I think New Mexico could also have a very entertaining spring practice as well. Why? Because if they haven’t fired Mike Locksley after he’s gone 2-22 and punched an assistant coach, then he might very well believe he can get away with anything. Carrying a gun at practice as a means of scaring his team into playing better?  I don’t put it past him at this point.

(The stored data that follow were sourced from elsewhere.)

-- ==== Sys2Proof/Laws/Keeps.lean ====
section
/-! SUPPORT. What every operation keeps: the variant, the queue of commands, the stand of the TSC (but for a cold start), the canonical
form of the register tables, and every part of the state outside those it may change. -/

set_option Elab.async false

namespace Sys2Proof.Machine

/-- An operation kept what every operation keeps, and every part but `ps`. -/
structure Keeps (ps : List Part) (s t : State) : Prop where
  variant : t.variant = s.variant
  pending : t.pending = s.pending
  tsc : t.tsc = s.tsc ∨ t.tsc = 0
  canonical : s.Canonical → t.Canonical
  frame : Frame ps s t

theorem Frame.refl (ps : List Part) (s : State) : Frame ps s s := fun p _ => by cases p <;> rfl

theorem Frame.trans {ps : List Part} {s t u : State} (h : Frame ps s t) (k : Frame ps t u) : Frame ps s u := fun p hp => by
  have a := h p hp
  have b := k p hp
  cases p <;> exact Eq.trans b a

/-- Fewer changes than allowed. -/
theorem Frame.mono {ps qs : List Part} {s t : State} (h : Frame ps s t) (hq : ∀ p, p ∈ ps → p ∈ qs) : Frame qs s t :=
  fun p hp => h p fun hm => hp (hq p hm)

theorem Keeps.refl (ps : List Part) (s : State) : Keeps ps s s := ⟨rfl, rfl, .inl rfl, id, Frame.refl _ _⟩

theorem Keeps.trans {ps : List Part} {s t u : State} (h : Keeps ps s t) (k : Keeps ps t u) : Keeps ps s u :=
  ⟨k.variant.trans h.variant, k.pending.trans h.pending,
   by rcases k.tsc with e | e
      · rcases h.tsc with f | f
        · exact .inl (e.trans f)
        · exact .inr (e.trans f)
      · exact .inr e, fun c => k.canonical (h.canonical c), h.frame.trans k.frame⟩

/-- An update of anything but the register tables. -/
theorem Keeps.update {ps : List Part} {s u t : State} (h : Keeps ps s u) (variant : t.variant = u.variant) (tsc :
    t.tsc = u.tsc) (pending : t.pending = u.pending) (dict : t.dict = u.dict) (written : t.written = u.written) (blocks :
    t.hier.blocks = u.hier.blocks) (ports : t.ports = u.ports) (echoes : t.echoes = u.echoes) (lanes : t.lanes = u.lanes)
    (pages : t.pages = u.pages) (spools : t.spools.table = u.spools.table) (routes : t.routes.entries = u.routes.entries)
    (links : t.routes.links = u.routes.links) (nodes : t.routes.nodes = u.routes.nodes) (cells : t.cells = u.cells) (slots
    : t.cipher.slots = u.cipher.slots) (domains : t.rst.domains = u.rst.domains) (channels : t.sensing.channels =
    u.sensing.channels) (units : t.sup.units = u.sup.units) (pfree : t.free = u.free ∨ Part.free ∈ ps) (pout : t.out =
    u.out ∨ Part.out ∈ ps) (phier : t.hier = u.hier ∨ Part.hier ∈ ps) (pmgr : t.mgr = u.mgr ∨ Part.mgr ∈ ps) (ptime :
    t.time = u.time ∨ Part.time ∈ ps) (ptether : t.tether = u.tether ∨ Part.tether ∈ ps) (plog : t.log = u.log ∨ Part.log
    ∈ ps) (pspools : t.spools = u.spools ∨ Part.spools ∈ ps) (proutes : t.routes = u.routes ∨ Part.routes ∈ ps) (ptrip :
    t.trip = u.trip ∨ Part.trip ∈ ps) (pcipher : t.cipher = u.cipher ∨ Part.cipher ∈ ps) (pcheckParts : t.checkParts =
    u.checkParts ∨ Part.checkParts ∈ ps) (pring : t.ring = u.ring ∨ Part.ring ∈ ps) (psensing : t.sensing = u.sensing ∨
    Part.sensing ∈ ps) (prst : t.rst = u.rst ∨ Part.rst ∈ ps) (psup : t.sup = u.sup ∨ Part.sup ∈ ps) :
    Keeps ps s t := by
  refine h.trans ⟨variant, pending, .inl tsc, fun c => ?_, ?_⟩
  · constructor
    · have := c.dict; unfold State.dictOk at this ⊢; rw [dict, variant]; exact this
    · rw [written]; exact c.written
    · rw [blocks]; exact c.blocks
    · rw [ports]; exact c.ports
    · rw [echoes]; exact c.echoes
    · rw [lanes]; exact c.lanes
    · rw [pages]; exact c.pages
    · rw [spools]; exact c.spools
    · rw [routes]; exact c.routes
    · rw [links]; exact c.links
    · rw [nodes]; exact c.nodes
    · rw [cells]; exact c.cells
    · rw [slots]; exact c.slots
    · rw [domains]; exact c.domains
    · rw [channels]; exact c.channels
    · rw [units]; exact c.units
  · intro p hp
    cases p
    · exact variant
    · exact tsc
    · exact pending
    · exact pfree.resolve_right hp
    · exact pout.resolve_right hp
    · exact dict
    · exact written
    · exact phier.resolve_right hp
    · exact pmgr.resolve_right hp
    · exact ptime.resolve_right hp
    · exact ptether.resolve_right hp
    · exact plog.resolve_right hp
    · exact ports
    · exact echoes
    · exact lanes
    · exact pspools.resolve_right hp
    · exact pages
    · exact proutes.resolve_right hp
    · exact cells
    · exact ptrip.resolve_right hp
    · exact pcipher.resolve_right hp
    · exact pcheckParts.resolve_right hp
    · exact pring.resolve_right hp
    · exact psensing.resolve_right hp
    · exact prst.resolve_right hp
    · exact psup.resolve_right hp
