theorem State.admitWaiting_keeps {ps : List Part} {s0 s : State} (h0 : Keeps ps s0 s) (f : Nat) (_ : Part.out ∈ ps := by assumption) (_ : Part.dict ∈ ps := by assumption) (_ : Part.lanes ∈ ps := by assumption) (_ : Part.spools ∈ ps := by assumption) (_ : Part.pages ∈ ps := by assumption) : Keeps ps s0 (s.admitWaiting f) := by
  unfold State.admitWaiting
  try dsimp only
  repeat' first
    | with_reducible exact h0
    | with_reducible assumption
    | with_reducible exact Keeps.refl _ _
    | with_reducible apply State.setPage_keeps
    | with_reducible apply State.admitTx_keeps
    | with_reducible apply State.consumeTx_keeps
    | with_reducible apply State.resumeTx_keeps
    | (with_reducible apply Keeps.each) <;> try intro _ _
    | fail_if_no_progress refine Keeps.record ?_ rfl rfl rfl rfl rfl rfl rfl rfl rfl rfl rfl rfl rfl rfl rfl rfl rfl rfl rfl
    | dsimp only

/-! ## SymbolOps -/

theorem State.radiate_keeps {ps : List Part} {s0 s : State} (h0 : Keeps ps s0 s) (p l first : Nat) (points : List (List PlacePoint)) (_ : Part.out ∈ ps := by assumption) : Keeps ps s0 (s.radiate p l first points) := by
  unfold State.radiate
  try dsimp only
  repeat' first
    | with_reducible exact h0
    | with_reducible assumption
    | with_reducible apply Keeps.ite
    | with_reducible apply State.emit_keeps
    | split
    | dsimp only

theorem State.radiateRest_keeps {ps : List Part} {s0 s : State} (h0 : Keeps ps s0 s) (p l start : Nat) (points : List (List PlacePoint)) (_ : Part.out ∈ ps := by assumption) : Keeps ps s0 (s.radiateRest p l start points) := by
  unfold State.radiateRest
  try dsimp only
  repeat' first
    | with_reducible exact h0
    | with_reducible assumption
    | with_reducible apply Keeps.ite
    | with_reducible apply State.radiate_keeps
    | split
    | dsimp only

/-! ## LaneTxOps -/

theorem State.withGrant_keeps {ps : List Part} {s0 s : State} (h0 : Keeps ps s0 s) (p l e nsym : Nat) (m : MacFrame) (_ : Part.dict ∈ ps := by assumption) (_ : Part.lanes ∈ ps := by assumption) (_ : Part.spools ∈ ps := by assumption) :
    Keeps ps s0 (s.withGrant p l e nsym m).2 := by
  refine h0.trans ?_
  unfold State.withGrant
  split
  · exact Keeps.refl _ _
  · split
    · exact Keeps.refl _ _
    · exact State.setTx_keeps (State.bump_keeps (State.setSpool_keeps (Keeps.refl _ _) _ _) ..) ..

theorem State.raiseItems_keeps {ps : List Part} {s0 s : State} (h0 : Keeps ps s0 s) (src : Nat) (_ : Part.dict ∈ ps := by assumption) (_ : Part.hier ∈ ps := by assumption) : Keeps ps s0 (s.raiseItems src) := by
  unfold State.raiseItems
  try dsimp only
  repeat' first
    | with_reducible exact h0
    | with_reducible assumption
    | with_reducible apply Keeps.ite
    | with_reducible apply State.bumpKey_keeps
    | split
    | fail_if_no_progress refine Keeps.record ?_ rfl rfl rfl rfl rfl rfl rfl rfl rfl rfl rfl rfl rfl rfl rfl rfl rfl rfl rfl
    | dsimp only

◊ The conclusion of the football season means mega chill bro Teague Egan won’t be able to host USC viewing parties at his mega chill bro pad.  But that won’t cramp his bro-ness one bit.  In fact, I predict some sweet new additions this January to the cloth shoe rack hanging on his closet door:

teague-shoe-rack

◊ I’m guessing that most of the preseason #1 talk will center around Alabama and Oklahoma.  But the more I think about preseason polls, the more I realize just how far away the 2011 season actually is.  So let me stop right here.

Comments

5 Comments on "BCS Title Game aftermath: What the hell happens next?"

  1. Mac B from Tennessee on Tue, 11th Jan 2011 2:10 pm 

    Didn’t College football season end like 2 months ago? CFB is the only sport to take longer than the NBA to crown a champion.

  2. Michael Brossett on Tue, 11th Jan 2011 3:10 pm 

    Mac B, Actually the NHL season is the longest with MLB and NBA coming in 2nd. College football is very short compared to those.

  3. Brenda on Tue, 11th Jan 2011 3:44 pm 

    I know what happens next….. wives and girlfriends get break from all the yammering on about college games and its replaced with yammering on about “commits”

  4. Mac B from Tennessee on Tue, 11th Jan 2011 9:55 pm 

    Fine, let’s just count off days. At least MLB, NBA, NHL are playing meaningful games between the end of their season and the crowning of their champions. I’m not even advocating a playoff, 5 weeks between games is absurd.

  5. bigv123 on Wed, 12th Jan 2011 12:25 am 

    LOL…you said MLB and “meaningful games” in the same sentence. I’m gonna try that one at work tomorrow, but I doubt I’ll be able to keep a straight face.